La sua è un’analisi che muove da basi quasi antropologiche, in modo scientifico e analitico. Ogni azione del gatto viene da lei spiegata con fare meticoloso e attento, senza mai lasciarsi andare a sentimenti di tenerezza: è una spettatrice della vita dei suoi amici gatti fin dalla più tenera età e riesce ad interpretare le esigenze e i bisogni dei gatti.

“Durante il giorno sedeva sul marciapiedi, guardando il traffico, oppure entrava e usciva dai negozi: un vecchio gatto di città, un gatto gentile, un gatto senza pretese.”
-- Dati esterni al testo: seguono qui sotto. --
/-! ### TICKGEN (R57, R150, R318, R447) -/

/-- R57: Period in units of 8 cycles. -/
def tickgen.PERIOD : Field := ⟨0x040, 0, 13, .rw, 0, false⟩
/-- R57: k applied in the current tick. -/
def tickgen.STRETCH : Field := ⟨0x044, 0, 7, .ro, 0, false⟩
/-- R57: Stretch requested by the thermal control, 0–64. -/
def tickgen.STRETCH_REQ : Field := ⟨0x044, 8, 7, .rw, 0, false⟩
/-- R57: Stretch ceiling used by admission, 0–64. -/
def tickgen.STRETCH_CEIL : Field := ⟨0x044, 16, 7, .rw, 64, false⟩
/-- R57: Ceiling in force for the generator. -/
def tickgen.STRETCH_CEIL_EFF : Field := ⟨0x044, 24, 7, .ro, 64, false⟩
/-- R57: Counter bits [31:0]. A read latches TICK_HI.. -/
def tickgen.TICK_LO : Field := ⟨0x048, 0, 32, .ro, 0, false⟩
/-- R57: Counter bits [47:32], as latched. -/
def tickgen.TICK_HI : Field := ⟨0x04C, 0, 16, .ro, 0, false⟩
/-- R57: Length L of the current tick in cycles. -/
def tickgen.LEN : Field := ⟨0x050, 0, 17, .ro, 0, false⟩
/-- R57: The generator is holding a boundary. -/
def tickgen.HOLD : Field := ⟨0x054, 0, 1, .ro, 0, false⟩
/-- R57: The current tick is a replay tick. -/
def tickgen.REPLAY : Field := ⟨0x054, 1, 1, .ro, 0, false⟩
/-- R57: The mirror generator has taken over. -/
def tickgen.MIRROR_ACT : Field := ⟨0x054, 2, 1, .ro, 0, false⟩
/-- R57: Cause of the last failed tick. 0 none. 1 window short. 2 window … -/
def tickgen.FAIL_CAUSE : Field := ⟨0x054, 8, 8, .ro, 0, false⟩
/-- R57: Replays since the partition was enabled. -/
def tickgen.REPLAY_CNT : Field := ⟨0x058, 0, 32, .ro, 0, true⟩
/-- R57: Largest boundary skew observed, in cycles. -/
def tickgen.SKEW_MAX : Field := ⟨0x05C, 0, 4, .ro, 0, true⟩
/-- R150: Last core declared faulty under R146 or R147. -/
def tickgen.DECL_SRC : Field := ⟨0x060, 0, 15, .ro, 0, false⟩
/-- R150: DECL_SRC holds a declaration. -/
def tickgen.DECL_VALID : Field := ⟨0x060, 31, 1, .ro, 0, false⟩
/-- R150: Cores declared faulty by late writes and source faults. -/
def tickgen.DECL_CNT : Field := ⟨0x064, 0, 32, .ro, 0, true⟩
/-- R150: Late-source table entries in use, 0–16. -/
def tickgen.LATE_TBL_USED : Field := ⟨0x068, 0, 5, .ro, 0, false⟩
/-- R150: An entry was replaced because the table was full. -/
def tickgen.LATE_TBL_OVF : Field := ⟨0x068, 8, 1, .ro, 0, false⟩
/-- R318: Fault holds, wrapping at 2³². -/
def tickgen.HOLD_CNT : Field := ⟨0x06C, 0, 32, .ro, 0, true⟩
/-- R318: Hold of the last event, in cycles. -/
def tickgen.LAST_HOLD : Field := ⟨0x070, 0, 24, .ro, 0, false⟩
/-- R318: Its class. -/
def tickgen.LAST_CLASS : Field := ⟨0x070, 24, 5, .ro, 0, false⟩
/-- R318: Its I, in cycles. -/
def tickgen.LAST_INTR : Field := ⟨0x074, 0, 32, .ro, 0, false⟩
/-- R318: Class of the last halt. -/
def tickgen.HALT_CLASS : Field := ⟨0x078, 0, 5, .ro, 0, false⟩
/-- R318: Current fault map generation. -/
def tickgen.FAULT_GEN : Field := ⟨0x07C, 0, 32, .ro, 0, false⟩
/-- R447: Bit i: tile i, for i = 0–31. -/
def tickgen.TILES0 : Field := ⟨0x080, 0, 32, .rw, 0, false⟩
/-- R447: Tiles 32–63. -/
def tickgen.TILES1 : Field := ⟨0x084, 0, 32, .rw, 0, false⟩
/-- R447: Tiles 64–71. -/
def tickgen.TILES2 : Field := ⟨0x088, 0, 8, .rw, 0, false⟩
/-- R447: Spine frames of every 64, on each spine. -/
def tickgen.FRAMES : Field := ⟨0x08C, 0, 7, .rw, 0, false⟩
/-- R447: R441. -/
def tickgen.CREATE : Field := ⟨0x090, 0, 1, .wo, 0, false⟩
/-- R447: R445. -/
def tickgen.DESTROY : Field := ⟨0x090, 1, 1, .wo, 0, false⟩
/-- R447: The partition exists. -/
def tickgen.CREATED : Field := ⟨0x090, 8, 1, .ro, 0, false⟩
/-- R447: Teardown running. -/
def tickgen.TD_BUSY : Field := ⟨0x090, 9, 1, .ro, 0, false⟩
/-- R447: Last refused CREATE. -/
def tickgen.CR_CODE : Field := ⟨0x090, 16, 8, .ro, 0, false⟩
/-- R447: Last refused start. -/
def tickgen.START_CODE : Field := ⟨0x094, 0, 8, .ro, 0, false⟩
/-- The fields of this page type. -/
def tickgen.fields : List Field :=
  [tickgen.PERIOD, tickgen.STRETCH, tickgen.STRETCH_REQ, tickgen.STRETCH_CEIL, tickgen.STRETCH_CEIL_EFF, tickgen.TICK_LO] ++
  [tickgen.TICK_HI, tickgen.LEN, tickgen.HOLD, tickgen.REPLAY, tickgen.MIRROR_ACT, tickgen.FAIL_CAUSE] ++
  [tickgen.REPLAY_CNT, tickgen.SKEW_MAX, tickgen.DECL_SRC, tickgen.DECL_VALID, tickgen.DECL_CNT, tickgen.LATE_TBL_USED] ++
  [tickgen.LATE_TBL_OVF, tickgen.HOLD_CNT, tickgen.LAST_HOLD, tickgen.LAST_CLASS, tickgen.LAST_INTR, tickgen.HALT_CLASS] ++
  [tickgen.FAULT_GEN, tickgen.TILES0, tickgen.TILES1, tickgen.TILES2, tickgen.FRAMES, tickgen.CREATE] ++
  [tickgen.DESTROY, tickgen.CREATED, tickgen.TD_BUSY, tickgen.CR_CODE, tickgen.START_CODE]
Solo nel finale si può trovare un lato melanconico e affettuoso, rivolto a un gatto di nome Rufus, trovatello malconcio accolto nella sua casa, curato e accudito per quattro anni:

“Una volta, mentre dormiva, io lo accarezzai per svegliarlo e fargli prendere la medicina, lui emerse dal sonno con quell’affettuoso gorgoglio di saluto, carico di affetto e di fiducia, che i gatti riserbano a coloro che amano, ai gatti che amano. Ma quando si accorse che ero io tornò a essere il se stesso di sempre, educato e pieno di gratitudine, e io mi accorsi che quella era stata la sola volta in cui lo avevo sentito emettere quel verso particolare. È il verso con cui le mamme salutano i loro gattini, e i gattini salutano le loro mamme. Forse aveva sognato di quando era cucciolo? O forse aveva addirittura sognato quegli umani che lo avevano posseduto da gattino o giovane gatto, ma poi se n’erano andati e lo avevano abbandonato. Sentito così, alla fine, quel verso turbava e faceva male, perché non lo aveva mai fatto nemmeno quando faceva le fusa come un motorino, per dimostrare la sua gratitudine. […] La fiducia, l’amore che aveva riposto in qualcuno, una volta erano stati così profondamente traditi, che quel gatto non aveva potuto consentirsi mai più di voler bene di nuovo”.

Un libro intero sull’analisi del gatto in tutte le sue sfaccettature comportamentali, in cui l’autrice non è altro che una spettatrice al pari del lettore: le parti si invertono e l’uomo diventa osservatore silenzioso di un animale con sentimenti che ricordano tutti noi.